Elections have consequences. The Governor, through his appointments, and the Legislature, through their actions, can make changes that affect policy and established programs. When those changes have significant impacts on public trust resources and compromise the programs designed to manage those resources, the average Montanan may want to take notice.

When those changes are poorly conceived and bungled in their delivery; when those changes are at times fiscally irresponsible and ignore the professional expertise within an agency; and when those changes benefit the few and not the many, Montanans need to consider taking action.

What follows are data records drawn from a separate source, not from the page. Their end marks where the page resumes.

-- ==== Sys2Proof/Tests/Slice0.lean ====
section
/-! SUPPORT. Tests: operations the encoding does not admit, words of the spec, one step for each operation, and states
that meet the hypotheses of the statements. Expected values are those of spec/95_test_vectors.md (V-…) or of the rule
named. -/

namespace Sys2Proof.Tests

open Sys2Proof.Machine Sys2Proof.Safety

/-! ### Operands the encoding does not admit (rule R100) -/

theorem test_id_wider_than_its_field_is_refused :
    (Instr.icRegisterHandler 65536 0 0).wellFormed = false ∧ (Instr.icUnregisterHandler 65536).wellFormed = false ∧
    (Instr.icEnableLine 65536).wellFormed = false ∧ (Instr.icDisableLine 65536).wellFormed = false ∧
    (Instr.evIrqLine 65536 true).wellFormed = false := by decide

theorem test_object_wider_than_its_field_is_refused :
    (Instr.gmConnectInterrupt 256).wellFormed = false ∧ (Instr.gmDisconnectInterrupt 256).wellFormed = false ∧
    (Instr.pinAssignPin 256 0).wellFormed = false ∧ (Instr.pinSetMode 256 .input 0).wellFormed = false ∧
    (Instr.pinEnableInterrupt 256 0).wellFormed = false ∧ (Instr.pinDisableInterrupt 256 0).wellFormed = false ∧
    (Instr.pinConnectInterrupt 256 true 0 0).wellFormed = false ∧
    (Instr.pinDisconnectInterrupt 256).wellFormed = false ∧ (Instr.pinAcknowledgeInterrupt 256).wellFormed = false ∧
    (Instr.pinDispatch 256).wellFormed = false := by decide

theorem test_pin_wider_than_its_field_is_refused :
    (Instr.pinAssignPin 0 256).wellFormed = false ∧ (Instr.encInitialize 256 0 0).wellFormed = false ∧
    (Instr.encInitialize 0 256 0).wellFormed = false ∧ (Instr.encInitialize 0 0 256).wellFormed = false ∧
    (Instr.evPinLevel 256 true).wellFormed = false := by decide

/-! ### Words (30_encoding.md, V-E1 to V-E35) -/

/-- The rows of opcode_table.json: mask and match. -/
theorem test_masks_and_matches_of_the_table :
    opTable.map (fun r => (r.mask, r.matchWord)) =
      [(0xFFFF0000, 0x01000000), (0xFFFF0000, 0x02000000), (0xFFFF0000, 0x03000000), (0xFFFF0000, 0x04000000),
        (0xFFFFFFFF, 0x05000000), (0xFFFFFFFF, 0x06000000), (0xFFFFFFFF, 0x07000000)] ++
      [(0xFFFFFFFF, 0x10000000), (0xFFFF00FF, 0x11000000), (0xFFFF00FF, 0x12000000), (0xFFFFFFFF, 0x13000000),
        (0xFFFFFFFF, 0x14000000)] ++
      [(0xFFFF0000, 0x20000000), (0xFFC800FF, 0x21000000), (0xFFC000FF, 0x22000000), (0xFFC000FF, 0x23000000),
        (0xFFFE00FF, 0x25000000), (0xFFFF00FF, 0x26000000), (0xFFFF00FF, 0x27000000), (0xFFFF00FF, 0x28000000)] ++
      [(0xFF000000, 0x30000000), (0xFFFFFFFF, 0x31000000), (0xFFFFFFFF, 0x32000000), (0xFFFFFFFF, 0x40000000),
        (0xFFFFFFFF, 0x41000000), (0xFFFEFF00, 0x80000000), (0xFFFE0000, 0x81000000), (0xFFFFFFFF, 0x82000000)] := by
  decide

theorem test_decode_ic :
    decode [0x0100003F, 0x00001000, 0x0000AAAA, 0x06000000] =
      .ok (.icRegisterHandler 63 0x1000 0xAAAA, [0x06000000]) ∧
    decode [0x0200FFFE] = .ok (.icUnregisterHandler 0xFFFE, []) ∧ decode [0x03000028] = .ok (.icEnableLine 40, []) ∧
    decode [0x04000109] = .ok (.icDisableLine 265, []) ∧ decode [0x05000000] = .ok (.icDisableAllLines, []) ∧
    decode [0x06000000] = .ok (.icDispatch, []) ∧ decode [0x07000000] = .ok (.icDispatchFiq, []) :=
  ⟨rfl, rfl, rfl, rfl, rfl, rfl, rfl⟩

theorem test_decode_gm :
    decode [0x10000000] = .ok (.gmInitialize, []) ∧ decode [0x11000200] = .ok (.gmConnectInterrupt 2, []) ∧
    decode [0x12000200] = .ok (.gmDisconnectInterrupt 2, []) ∧ decode [0x13000000] = .ok (.gmDispatch, []) ∧
    decode [0x14000000] = .ok (.gmAllOff, []) :=
  ⟨rfl, rfl, rfl, rfl, rfl⟩

theorem test_decode_pin :
    decode [0x20000211] = .ok (.pinAssignPin 2 17, []) ∧ decode [0x21250300] = .ok (.pinSetMode 3 .altFn3 2, []) ∧
    decode [0x21300000] = .ok (.pinSetMode 0 .input 3, []) ∧
    decode [0x223F0100] = .ok (.pinEnableInterrupt 1 0x3F, []) ∧
    decode [0x23020100] = .ok (.pinDisableInterrupt 1 0x02, []) ∧
    decode [0x25010200, 0xFFFF0004, 0x00000007] = .ok (.pinConnectInterrupt 2 true 0xFFFF0004 7, []) ∧
    decode [0x25000100, 0x00002100, 0x00000008] = .ok (.pinConnectInterrupt 1 false 0x2100 8, []) ∧
    decode [0x26000300] = .ok (.pinDisconnectInterrupt 3, []) ∧
    decode [0x27000100] = .ok (.pinAcknowledgeInterrupt 1, []) ∧ decode [0x28000300] = .ok (.pinDispatch 3, []) :=
  ⟨rfl, rfl, rfl, rfl, rfl, rfl, rfl, rfl, rfl, rfl⟩

theorem test_decode_enc_mem_ev :
    decode [0x301B1611] = .ok (.encInitialize 27 22 17, []) ∧
    decode [0x31000000, 0x00003000, 0x00000055] = .ok (.encRegisterEventHandler 0x3000 0x55, []) ∧
    decode [0x32000000] = .ok (.encUninitialize, []) ∧
    decode [0x40000000, 0x3F200040] = .ok (.memRead32 0x3F200040, []) ∧
    decode [0x41000000, 0x3F200040, 0x00020000] = .ok (.memWrite32 0x3F200040 0x20000, []) ∧
    decode [0x80010011] = .ok (.evPinLevel 17 true, []) ∧ decode [0x80000036] = .ok (.evPinLevel 54 false, []) ∧
    decode [0x81010009] = .ok (.evIrqLine 9 true, []) ∧ decode [0x82000000] = .ok (.evTimerPeriod, []) :=
  ⟨rfl, rfl, rfl, rfl, rfl, rfl, rfl, rfl, rfl⟩

/-- V-E4, V-E6, V-E11, V-E12, V-E16, V-E19 to V-E22, V-E27, V-E29, and an operation whose operands are not there. -/
theorem test_decode_refuses :
    decode [0x01010009, 0, 0] = .error (.unusedField 0x01010009) ∧
    decode [0x05000001] = .error (.unusedField 0x05000001) ∧
    decode [0x21080000] = .error (.unusedField 0x21080000) ∧
    decode [0x21100001] = .error (.unusedField 0x21100001) ∧
    decode [0x22400000] = .error (.unusedField 0x22400000) ∧
    decode [0x25020000, 0, 0] = .error (.unusedField 0x25020000) ∧
    decode [0x40010000, 0] = .error (.unusedField 0x40010000) ∧
    decode [0x80000111] = .error (.unusedField 0x80000111) ∧
    decode [0x24000000] = .error (.unassignedOpcode 0x24000000) ∧
    decode [0x00000000] = .error (.unassignedOpcode 0) ∧
    decode [0xFF000000] = .error (.unassignedOpcode 0xFF000000) ∧
    decode [0x41000000, 0x3F200040] = .error (.missingOperand 0x41000000) :=
  ⟨rfl, rfl, rfl, rfl, rfl, rfl, rfl, rfl, rfl, rfl, rfl, rfl⟩

/-! ### One step -/

/-- The next state of a step, if there is one. -/
def answer : Host.Outcome State Fault Refusal → Option State
  | .next t => some t
  | .fault _ => none
  | .refused _ => none

/-- The fault of a step, if it is one. -/
def stopOf : Host.Outcome State Fault Refusal → Option Fault
  | .next _ => none
  | .fault f => some f
  | .refused _ => none

/-- One step on the words of one operation, and what is asked of the next state. -/
def after {α : Type} (s : State) (ws : List Word) (f : State → α) : Option α :=
  (answer (step { s with port := ws })).map f

/-- A state with one line changed. -/
def withLine (s : State) (id : Nat) (l : IrqLine) : State := { s with lines := s.lines.set id l }

/-- A state with one pin object changed and connected to its pin. -/
def withPin (s : State) (obj : Nat) (n : PinNo) (p : PinObj) : State :=
  { s with pinObj := s.pinObj.set obj { p with pinNumber := some n }, pinTable := s.pinTable.set n (some obj) }

/-- Line 9 registered, enabled and pending (V-I1 after step 2). -/
def line9 : State := withLine .reset 9 ⟨some ⟨0x1000, 0xAAAA⟩, true, true⟩

/-- Objects 0 and 1 on pins 17 and 22, as after the setup GS. -/
def gs : State :=
  { withPin (withPin .reset 0 17 ⟨none, .input, .up, 0x03, some ⟨0x2000, 7, true⟩⟩) 1 22
      ⟨none, .input, .off, 0x02, some ⟨0x2100, 8, false⟩⟩ with
    ren := 0x00020000, fen := 0x00420000
    lines := State.reset.lines.set 52 ⟨some ⟨0xFFFF0001, 0⟩, true, false⟩ }

/-- The state after BOOT of 95_test_vectors.md, without its register accesses. -/
def booted : State :=
  { withPin (withPin (withPin .reset 0 17 ⟨none, .input, .up, 0x03, some ⟨0xFFFF0003, 0, true⟩⟩) 1 22
      ⟨none, .input, .up, 0x03, some ⟨0xFFFF0003, 0, true⟩⟩) 2 27 ⟨none, .input, .up, 0x03, some ⟨0xFFFF0004, 0, true⟩⟩ with
    ren := 0x08420000, fen := 0x08420000, gmInitialized := true
    pullState := ((State.reset.pullState.set 17 .up).set 22 .up).set 27 .up
    lines := (State.reset.lines.set 52 ⟨some ⟨0xFFFF0001, 0⟩, true, false⟩).set 3 ⟨some ⟨0xFFFF0002, 0⟩, true, false⟩
    enc := { encReset with initialized := true, appCallback := some ⟨0x3000, 0x55⟩ } }

/-- V-I1 step 1. -/
theorem test_registerHandler :
    after .reset [0x01000009, 0x00001000, 0x0000AAAA] (fun t => (t.line 9, t.busTrace, t.fault)) =
      some (⟨some ⟨0x1000, 0xAAAA⟩, true, false⟩, [.write 0x3F00B210 0x200], none) := by decide

/-- V-I2. -/
theorem test_registerHandler_twice :
    after line9 [0x01000009, 0x00002000, 0x00000001] (fun t => (t.irqTable 9, t.busTrace, t.fault)) =
      some (some ⟨0x1000, 0xAAAA⟩, [], some ⟨.irqAlreadyBound, 0x01000009⟩) := by decide

/-- V-I1 steps 9 and 10. -/
theorem test_unregisterHandler :
    after line9 [0x02000009] (fun t => (t.line 9, t.busTrace)) =
      some (⟨none, false, true⟩, [.write 0x3F00B21C 0x200]) ∧
    after .reset [0x02000009] State.fault = some (some ⟨.irqNotBound, 0x02000009⟩) := by decide

/-- V-I4, V-I5. -/
theorem test_enableLine :
    after .reset [0x03000028] (fun t => ((t.line 40).enable, t.busTrace)) =
      some (true, [.write 0x3F00B214 0x100]) ∧
    after .reset [0x03000040] State.fault = some (some ⟨.invalidIrq, 0x03000040⟩) := by decide

/-- V-I1 step 6. -/
theorem test_disableLine :
    after line9 [0x04000009] (fun t => (t.line 9, t.busTrace, t.nIrqRequest)) =
      some (⟨some ⟨0x1000, 0xAAAA⟩, false, true⟩, [.write 0x3F00B21C 0x200], false) := by decide

/-- V-I6. -/
theorem test_disableAllLines :
    after line9 [0x05000000] (fun t => (t.line 9, t.busTrace)) =
      some (⟨some ⟨0x1000, 0xAAAA⟩, false, true⟩,
        [.write 0x3F00B21C 0xFFFFFFFF, .write 0x3F00B220 0xFFFFFFFF]) := by decide

/-- V-I1 step 3. -/
theorem test_dispatch :
    after line9 [0x06000000] (fun t => (t.callTrace, t.busTrace, t.inIrq, t.nIrqRequest)) =
      some ([⟨0x1000, 0xAAAA⟩], [.read 0x3F00B204 0x200, .read 0x3F00B208 0], false, true) := by decide

/-- V-I11. -/
theorem test_dispatch_ackRegister :
    after { line9 with cfg := rcAck } [0x06000000] (fun t => (t.callTrace, t.busTrace, t.icActive)) =
      some ([⟨0x1000, 0xAAAA⟩], [.read 0xFF84200C 9, .write 0xFF842010 9], none) := by decide

/-- V-I10. -/
theorem test_dispatchFiq :
    after line9 [0x07000000] State.callTrace = some [] ∧
    after { line9 with cfg := { rc0 with fiqLine := some 9 } } [0x07000000]
      (fun t => (t.callTrace, t.busTrace, t.inFiq, t.nFiqRequest)) =
      some ([⟨0x1000, 0xAAAA⟩], [], false, true) := by decide

/-- V-G1. -/
theorem test_gmInitialize :
    after .reset [0x10000000] (fun t => (t.line 52, t.gmInitialized, t.busTrace)) =
      some (⟨some ⟨0xFFFF0001, 0⟩, true, false⟩, true, [.write 0x3F00B214 0x00100000]) := by decide

/-- Rule R174. -/
theorem test_gmConnectInterrupt :
    after { State.reset with pinObj := State.reset.pinObj.set 2 { pinObjReset with pinNumber := some 53 } } [0x11000200]
      (fun t => (t.pinTable[53], t.busTrace)) = some (some 2, []) ∧
    after gs [0x11000100] State.fault = some (some ⟨.pinSlotBound, 0x11000100⟩) := by decide

/-- Rule R175. -/
theorem test_gmDisconnectInterrupt :
    after gs [0x12000100] (fun t => (t.pinTable[22], t.pinTable[17], t.fen)) = some (none, some 0, 0x00420000) := by decide

/-- V-G3. -/
theorem test_gmDispatch :
    after { gs with eds := 0x00420000 } [0x13000000] (fun t => (t.callTrace, t.eds, t.busTrace)) =
      some ([⟨0x2000, 7⟩], 0x00400000, [.read 0x3F200040 0x00420000, .write 0x3F200040 0x00020000]) := by decide +kernel

/-- V-G8. -/
theorem test_gmDispatch_without_owner :
    after { State.reset with eds := 1#54 <<< 53 } [0x13000000] (fun t => (t.logTrace, t.eds, t.busTrace)) =
      some ([⟨.unregisteredPin, 53⟩], 0,
        [.read 0x3F200040 0, .read 0x3F200044 0x00200000, .write 0x3F200044 0x00200000]) := by decide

The current administration at Montana Fish, Wildlife and Parks has been complicit in all of the above. An agency once held in high esteem nationally for its professional approach to wildlife and fisheries management is losing its way because of actions by the director’s office. The Commission’s credibility has been compromised by conflicting communications and less than transparent decision-making.

There is an overt attempt to dismantle the Wildlife and Fisheries Divisions, to minimize the input of staff at the Helena and regional levels, and to reduce effective communication with and by the public. Much of this is not visible. Much of this has been done behind closed doors. Much of this has been at the expense of important relationships. Much of this is just a poor way to do business.

The 2022 hunting regulation season-setting process included many of the above mentioned issues. Rather than use the experience vested in the Wildlife Division and the regional field staff, decisions were made by the Director’s Office. Communications were abrupt and recommendations were changed without notice. Input was rarely requested and often ignored.

Public participation was limited, even from long-standing and successful local working groups. Even after significant public concerns were expressed with issues specific to elk hunting regulations, the Department and the Commission chose to move forward with regulations that often did not benefit Montana hunters.

What has always set Montana apart from many other states is the active engagement of its citizens at the community and state level. Passions run high when it comes to setting elk hunting seasons, managing a stretch of river for certain fish species or debating the merits of a conservation easement.

Those debates can be contentious because people care deeply about public trust resources, the landscapes that support them and the opportunities provided to enjoy them. You have high expectations and you show up. You want it done well. You expect it to be based on good information. While some consider that a problem, our conservation heritage is stronger because of your involvement.

If you find this situation alarming, get involved. If you don’t, the “Montana Parks and Outdoor Recreation Department” is just around the corner. Odds are this will not be in the best interest of the public trust.